* **Your instructions**:
Return every line from the one with "def execPcieMessage (m" through the one with "let off := fun", inclusive, exactly as it appears below.

Stored data entries
-- ==== Sys2Proof/Machine/Pcie.lean ====
section
/-! DEFINITION. The PCIe endpoint: its link, its function's resets, configuration requests, what it receives beside
register and cache accesses, and the completions of its DMA reads (04_power_reset_states.md, 11_host_ports.md). -/

namespace Sys2Proof.Machine

/-! ### The function reset (R90, R294) -/

/-- The configuration space back at its reset values, with what the HPT page shows of it (R90, R308, R309). Log: 75
(PRESUMED), 81 (DEDUCED). -/
def State.cfgReset (s : State) : State :=
  let t := { s with pci := { ({} : Pci) with serBuf := s.pci.serBuf, spiSeen := s.pci.spiSeen, quadSeen := s.pci.quadSeen } }
  let t := t.wrAll [(HPT.BME, 0), (HPT.DSTATE, 0), (HPT.PASID_EN, 0), (HPT.OWN_ID, 0)]
  t.setLeaves ((if s.rd HPT.DSTATE = 0 then [] else [Lf.HPT.D0]) ++ (if s.is HPT.BME then [Lf.HPT.BME_OFF] else []))

/-- The effects of R90: queue pairs in host memory are deleted, and their commands end without completions. Log: 81
(DEDUCED). -/
def State.functionReset (s : State) : State :=
  let t := (s.deletePairs fun p => !p.loc).cfgReset
  { t with pow := { t.pow with funcReset := true } }

/-- The link down: no Deassert_INTA is sent, and RETRAIN clears (R63, R308, R309). Log: 82 (DEDUCED). -/
def State.linkLost (s : State) : State :=
  let t := s.wrAll [(HPT.LINK_UP, 0), (HPT.SPEED, 0), (HPT.WIDTH, 0)]
  (t.goDone HPT.RETRAIN).leafIf (s.is HPT.LINK_UP) Lf.HPT.LINK_DOWN

/-- PERST_ASSERT (R90, R116, R308). -/
def execPerstAssert (s : State) : Host.Outcome State Fault Refusal :=
  if s.pow.perst then done s
  else
    let t := { s with pow := { s.pow with perst := true } }
    if s.pow.phase = .off then done t
    else
      let t := t.wr TIME.RC_PERST 1
      done (if s.coreUp then (t.linkLost.setLeaf Lf.HPT.PERST).functionReset else t)

/-- PERST_DEASSERT (R90): training may start; the link comes up with PCIE_LINK_UP. -/
def execPerstDeassert (s : State) : Host.Outcome State Fault Refusal := done { s with pow := { s.pow with perst := false } }

/-- An FLR (R90, R116, R308). -/
def State.flr (s : State) : State := ((s.wr TIME.RC_FLR 1).setLeaf Lf.HPT.FLR).functionReset

/-- FUNCTION_LEVEL_RESET (R90). -/
def execFunctionLevelReset (s : State) : Host.Outcome State Fault Refusal :=
  if s.pow.phase = .run && s.is HPT.LINK_UP then done s.flr else done s

/-- HOT_RESET (R294). Log: 82 (DEDUCED). -/
def execHotReset (s : State) : Host.Outcome State Fault Refusal :=
  if s.coreUp && s.is HPT.LINK_UP then done s.functionReset else done s

/-- FUNCTION_RESET_DONE (R90, R294). -/
def execFunctionResetDone (s : State) : Host.Outcome State Fault Refusal :=
  if s.pow.funcReset then done (({ s with pow := { s.pow with funcReset := false } }).setLeaf Lf.SYS.FLR_DONE) else done s

/-! ### The link (R294, R308, R309) -/

/-- The rate that the link trains to: 5 GT/s when both ends support it and GEN_MAX is 2 (R294). -/
def State.linkRate (s : State) (both5 : Bool) : Nat := if both5 && s.rd HPT.GEN_MAX = 2 then 2 else 1

/-- The link in L0 at a rate (R308). -/
def State.linkAt (s : State) (rate : Nat) : State :=
  (s.wrAll [(HPT.LINK_UP, 1), (HPT.SPEED, rate), (HPT.WIDTH, 1)]).leafIf (rate = 1 && s.rd HPT.GEN_MAX = 2) Lf.HPT.GEN1_ONLY

/-- PCIE_LINK_UP (R90, R294, R308). -/
def execPcieLinkUp (both5 : Bool) (s : State) : Host.Outcome State Fault Refusal :=
  if s.coreUp && !s.pow.perst && !s.is HPT.LINK_UP then done ((s.linkAt (s.linkRate both5)).setLeaf Lf.HPT.LINK_UP) else done s

/-- PCIE_LINK_DOWN (R294, R307). -/
def execPcieLinkDown (s : State) : Host.Outcome State Fault Refusal :=
  if s.is HPT.LINK_UP then done s.linkLost.functionReset else done s

/-- PCIE_RETRAIN (R309). -/
def execPcieRetrain (s : State) : Host.Outcome State Fault Refusal := if s.coreUp then done s.pcieRetrain else done s

/-- PCIE_RETRAIN_DONE (R308, R309). -/
def execPcieRetrainDone (up both5 : Bool) (s : State) : Host.Outcome State Fault Refusal :=
  if !s.is HPT.LINK_UP then done s
  else if up then done (((s.linkAt (s.linkRate both5)).setLeaf Lf.HPT.RETRAIN).goEnd HPT.RETRAIN).1
  else done s.linkLost.functionReset

/-- RECEIVER_ERR (R308). Log: 76 (DESIGN CHOICE), 80 (DEDUCED). -/
def execReceiverErr (e : RxErr) (msg : Option Nat) (s : State) : Host.Outcome State Fault Refusal :=
  if !s.coreUp then done s
  else match e with
    | .receiver => done (((s.add HPT.RECEIVER_ERRS 1).setLeaf Lf.HPT.RECEIVER_ERR).sendErr msg)
    | .badTlp => done ((s.setLeaf Lf.HPT.BAD_TLP).sendErr msg)
    | .badDllp => done ((s.setLeaf Lf.HPT.BAD_DLLP).sendErr msg)
    | .malformed => done ((s.setLeaf Lf.HPT.MALFORMED).sendErr msg)

/-- PCIE_REPLAY_TIMEOUT (R308). Log: 76 (DESIGN CHOICE), 80 (DEDUCED). -/
def execPcieReplayTimeout (rollover : Bool) (msg : Option Nat) (s : State) : Host.Outcome State Fault Refusal :=
  if !s.coreUp then done s
  else
    let l := if rollover then Lf.HPT.REPLAY_ROLLOVER else Lf.HPT.REPLAY_TIMEOUT
    done (((s.add HPT.REPLAYS 1).setLeaf l).sendErr msg)

/-! ### Configuration requests (R285 to R287, R290) -/

/-- The low halves of the BARs: 64-bit memory; BAR4 is prefetchable (R285). -/
def State.barLow (s : State) : Nat → Nat
  | 0 => clearBits ((s.pci.bars[0]?).getD 0 % 2 ^ 32) 0x1FFFF + 0x4
  | 1 => clearBits ((s.pci.bars[1]?).getD 0 % 2 ^ 32) 0x3FFFF + 0x4
  | _ => clearBits ((s.pci.bars[2]?).getD 0 % 2 ^ 32) 0x7FFFFF + 0xC

/-- What a dword of configuration space holds: the bits that the spec fixes, as a mask, and their values. The places within
the structures that R285 and R286 name are those of the Base Specification. Log: 75 (PRESUMED). -/
def State.cfgDword (s : State) (off : Nat) : Nat × Nat :=
  let all := 0xFFFFFFFF
  match off with
  | 0x00 => (all, 0x07241C3A)
  | 0x04 => (0x00180407, 2 * b2n s.pci.memEn + 4 * s.rd HPT.BME + 0x400 * b2n s.pci.intDisable + 0x80000 * b2n s.intStatus + 0x100000)
  | 0x08 => (all, 0x01800000 + (if Config.revB then 2 else 1))
  | 0x0C => (0x00FF0000, 0)
  | 0x10 => (all, s.barLow 0)
  | 0x14 => (all, (s.pci.bars[0]?).getD 0 / 2 ^ 32)
  | 0x18 => (all, s.barLow 1)
  | 0x1C => (all, (s.pci.bars[1]?).getD 0 / 2 ^ 32)
  | 0x20 => (all, s.barLow 2)
  | 0x24 => (all, (s.pci.bars[2]?).getD 0 / 2 ^ 32)
  | 0x2C => (all, 0x07241C3A)
  | 0x34 => (0xFF, 0x40)
  | 0x3C => (0xFF00, 0x0100)
  | 0x40 => (0x0007FFFF, 0x00035001)
  | 0x44 => (0x3, s.rd HPT.DSTATE)
  | 0x50 => (0x00FFFFFF, 0x00020010)
  | 0x54 => (0x10000027, 0x10000021)
  | 0x58 => (0x0000F1E0, (if s.pci.mps = 256 then 0x20 else 0) + (if s.pci.extTag then 0x100 else 0) + (s.pci.mrrs / 128).log2 * 0x1000)
  | 0x5C => (0x00000FFF, 0x00000812)
  | 0x60 => (0x03FF0000, s.rd HPT.SPEED * 0x10000 + s.rd HPT.WIDTH * 0x100000)
  | 0x100 => (all, 0x14010001)
  | 0x140 => (all, 0x15010003)
  | 0x144 => (all, ownUnique % 2 ^ 32)
  | 0x148 => (all, ownUnique / 2 ^ 32)
  | 0x150 => (all, 0x0001001B)
  | 0x154 => (0x00011F06, 0x1400 + s.rd HPT.PASID_EN * 0x10000)
  | _ => (0, 0)

/-- A configuration read: bits that the spec does not give are open. Log: 75 (PRESUMED). -/
def State.cfgRead (s : State) (off : Nat) : State × Nat :=
  let (mask, v) := s.cfgDword off
  if mask = 0xFFFFFFFF then (s, v)
  else
    let (open32, t) := s.free (2 ^ 32)
    (t, mergeBits open32 mask v)

/-- One half of a BAR replaced: the bits that decode the address; the low bits say what the BAR is. Log: 75 (PRESUMED). -/
def State.setBar (s : State) (k : Nat) (high : Bool) (v : Nat) : State :=
  let old := (s.pci.bars[k]?).getD 0
  let size := if k = 0 then 0x1FFFF else if k = 1 then 0x3FFFF else 0x7FFFFF
  let new := if high then old % 2 ^ 32 + v * 2 ^ 32 else old / 2 ^ 32 * 2 ^ 32 + clearBits v size
  { s with pci := { s.pci with bars := setAt s.pci.bars k new } }

/-- The Command register written (R63, R290). Log: 75 (PRESUMED). -/
def State.setCommand (s : State) (v : Nat) : State :=
  let t := { s with pci := { s.pci with memEn := bit v 1, intDisable := bit v 10 } }
  let t := t.wr HPT.BME (bits v 2 1)
  (t.leafIf (s.is HPT.BME && !bit v 2) Lf.HPT.BME_OFF).sendReads

/-- The power state written: D0, or D3hot; the codes of D1 and D2 change nothing (R284, R308). Log: 75 (PRESUMED). -/
def State.setDstate (s : State) (v : Nat) : State :=
  if v = s.rd HPT.DSTATE || v = 1 || v = 2 then s
  else ((s.wr HPT.DSTATE v).setLeaf (if v = 3 then Lf.HPT.D3HOT else Lf.HPT.D0)).sendReads

/-- Device Control written: Max Payload Size of at most 256, Max Read Request Size, extended tags, and the FLR (R284). Log:
75 (PRESUMED). -/
def State.setDevCtl (s : State) (v : Nat) : State :=
  let t := { s with pci := { s.pci with mps := if bits v 5 3 = 0 then 128 else 256, mrrs := 128 * 2 ^ min 5 (bits v 12 3),
                                        extTag := bit v 8 } }
  if bit v 15 then t.flr else t.sendReads

/-- A dword of configuration space written, merged by its byte enables. Log: 75 (PRESUMED). -/
def State.cfgPut (s : State) (off v : Nat) : State :=
  match off with
  | 0x04 => s.setCommand v
  | 0x10 => s.setBar 0 false v
  | 0x14 => s.setBar 0 true v
  | 0x18 => s.setBar 1 false v
  | 0x1C => s.setBar 1 true v
  | 0x20 => s.setBar 2 false v
  | 0x24 => s.setBar 2 true v
  | 0x44 => s.setDstate (v % 4)
  | 0x58 => s.setDevCtl v
  | 0x154 => s.wr HPT.PASID_EN (bits v 16 1)
  | _ => s

/-- What HPT.CFG_CHANGED watches: the Command register, the BARs, and PASID Control (R308). -/
def State.cfgWatched (s : State) : Bool × Bool × Nat × List Nat × Nat :=
  (s.pci.memEn, s.pci.intDisable, s.rd HPT.BME, s.pci.bars, s.rd HPT.PASID_EN)

/-- A configuration write: OWN_ID takes the requester ID that the write carries to the function (R309). Log: 81 (DEDUCED). -/
def State.cfgWrite (s : State) (off be value ident : Nat) : State :=
  let old := (s.cfgDword off).2
  let t := (s.wr HPT.OWN_ID ident).cfgPut off (mergeBits old (byteMask be) value)
  (t.leafIf (off ≠ 0x58 && t.cfgWatched ≠ s.cfgWatched) Lf.HPT.CFG_CHANGED)

/-- CONFIG_REQUEST (R87, R285 to R287, R308, R309). -/
def execConfigRequest (r : CfgReq) (ident : Nat) (s : State) : Host.Outcome State Fault Refusal :=
  if !s.coreUp || !s.is HPT.LINK_UP then done s
  else if s.pow.phase ≠ .run then done (s.emit (.completion 2 [] false))
  else match r with
    | .read off =>
      let (t, v) := s.cfgRead off
      done (t.emit (.completion 0 (leBytes 4 v) false))
    | .write off be v => done ((s.emit (.completion 0 [] false)).cfgWrite off be v ident)

/-! ### Other requests (R287, R288) -/

/-- UNSUPPORTED_REQUEST (R287, R289). Log: 77 (DEDUCED). -/
def execUnsupportedRequest (posted : Bool) (hdr : List Nat) (s : State) : Host.Outcome State Fault Refusal :=
  if s.coreUp then done (s.answerUr posted hdr) else done s

/-- PCIE_MESSAGE (R287). -/
def execPcieMessage (m : PcieMsg) (hdr : List Nat) (s : State) : Host.Outcome State Fault Refusal :=
  if !s.coreUp then done s
  else match m with
    | .vendor0 => done (s.dropTlp hdr)
    | .pmeTurnOff => done (s.emit .pmeToAck)
    | _ => done s

/-! ### Completions to DMA reads (R291, R293) -/

/-- The bytes of the data buffer that a command asked for, which its residual counts when none of them came. Log: 84
(DEDUCED). -/
def Cmd.askedIn (c : Cmd) : Nat :=
  if c.isMmc then (if c.cdbOp = 0x55 then beAt c.cdb 7 2 else 0) else if c.opcode = 0x11 then c.count * 2048 else 0

/-- The outstanding read that a PCIe tag names, taken out. -/
def State.takeRead (s : State) (ptag : Nat) : State × Option DmaRead :=
  match s.pci.reads.find? fun r => r.ptag == ptag with
  | some r => ({ s with pci := { s.pci with reads := s.pci.reads.filter fun x => x.ptag ≠ ptag } }, some r)
  | none => (s, none)

/-- A DMA read of command data fails (R293): the command ends with the host-memory status. Log: 84 (DEDUCED). -/
def State.readFails (s : State) (r : DmaRead) : State :=
  let off := fun (x : DmaRead) => if x.ctag == r.ctag then { x with ctag := noTag } else x
  let t := { s with pci := { s.pci with reads := s.pci.reads.map off } }
  match t.cmd r.ctag with
  | none => t.sendReads
  | some c => (((t.withdraw c.tag).finishFull c.tag stHostMemory 0 c.askedIn none).setLeaf Lf.QUE.DMA_ERR).sendReads

/-- The data that all reads of a command brought, in order. -/
def joinGot (l : List (Nat × List Byte)) : List Byte := (sortBy Prod.fst l).flatMap Prod.snd

/-- Data of one read delivered; with the last of them the command has its data. Log: 74 (DESIGN CHOICE). -/
def State.readArrives (s : State) (r : DmaRead) (data : List Byte) : State :=
  match s.cmd r.ctag with
  | none => s.sendReads
  | some c =>
    let got := c.dmaGot ++ [(r.off, padTo r.len data)]
    let more := s.pci.reads.any (fun x => x.ctag == c.tag) || s.pci.readQ.any fun x => x.ctag == c.tag
    let c := if more then { c with dmaGot := got } else { c with dmaGot := [], dmaRead := false, dataIn := some (joinGot got) }
    (s.setCmd c).sendReads

/-- DMA_READ_COMPLETION (R288, R293, R308): status 0 is Successful Completion, 1 Unsupported Request, 4 Completer Abort.
Log: 74 (DESIGN CHOICE). -/
def execDmaReadCompletion (ptag status : Nat) (data : List Byte) (poison : Bool) (s : State) : Host.Outcome State Fault Refusal :=
  let t := if poison then s.notePoison else s
  match t.takeRead ptag with
  | (t, none) => done (t.setLeaf Lf.HPT.CPL_UNEXPECTED)
  | (t, some r) =>
    if status = 0 && !poison then done (t.readArrives r data)
    else done ((t.leafIf (status = 1) Lf.HPT.UR_RECEIVED).readFails r)

/-- COMPLETION_TIMEOUT (R293, R308): of the read with a PCIe tag, or of an entry's fetch, which ENTRY_FETCH then fails. -/
def execCompletionTimeout (ptag : Option Nat) (s : State) : Host.Outcome State Fault Refusal :=
  let note := fun (t : State) => (t.add HPT.CPL_TIMEOUTS 1).setLeaf Lf.HPT.CPL_TIMEOUT
  match ptag with
  | none => done (note s)
  | some g => match s.takeRead g with
    | (t, some r) => done ((note t).readFails r)
    | (t, none) => done t

/-- POISONED_TLP (R261, R277, R288, R293). -/
def execPoisonedTlp (p : PoisonTlp) (s : State) : Host.Outcome State Fault Refusal :=
  if !s.coreUp then done s
  else match p with
    | .bar02 hdr => done (s.notePoison.dropTlp hdr)
    | .completion none => done s.notePoison
    | .completion (some g) => match s.notePoison.takeRead g with
      | (t, some r) => done (t.readFails r)
      | (t, none) => done (t.setLeaf Lf.HPT.CPL_UNEXPECTED)
    | .bar4 off data en =>
      let t := s.notePoison
      if s.rd HPT.DSTATE ≠ 0 || s.pageDown 0x0E || !s.windowOpen then done t
      else
        let zeroed := (List.range data.length).map fun k => if (en[k]?).getD true then (data[k]?).getD 0 else 0
        done (((wordsOf off data.length).filter fun w => s.windowLands (8 * w)).foldl (fun (t : State) w =>
          t.putWord w (mergeBytes [0, 0, 0, 0, 0, 0, 0, 0] (bytesInWord off zeroed [] w)) 0xFF) t)

end Sys2Proof.Machine
end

* **Reply to the task**:
def execPcieMessage (m : PcieMsg) (hdr : List Nat) (s : State) : Host.Outcome State Fault Refusal :=
  if !s.coreUp then done s
  else match m with
    | .vendor0 => done (s.dropTlp hdr)
    | .pmeTurnOff => done (s.emit .pmeToAck)
    | _ => done s

/-! ### Completions to DMA reads (R291, R293) -/

/-- The bytes of the data buffer that a command asked for, which its residual counts when none of them came. Log: 84
(DEDUCED). -/
def Cmd.askedIn (c : Cmd) : Nat :=
  if c.isMmc then (if c.cdbOp = 0x55 then beAt c.cdb 7 2 else 0) else if c.opcode = 0x11 then c.count * 2048 else 0

/-- The outstanding read that a PCIe tag names, taken out. -/
def State.takeRead (s : State) (ptag : Nat) : State × Option DmaRead :=
  match s.pci.reads.find? fun r => r.ptag == ptag with
  | some r => ({ s with pci := { s.pci with reads := s.pci.reads.filter fun x => x.ptag ≠ ptag } }, some r)
  | none => (s, none)

/-- A DMA read of command data fails (R293): the command ends with the host-memory status. Log: 84 (DEDUCED). -/
def State.readFails (s : State) (r : DmaRead) : State :=
  let off := fun (x : DmaRead) => if x.ctag == r.ctag then { x with ctag := noTag } else x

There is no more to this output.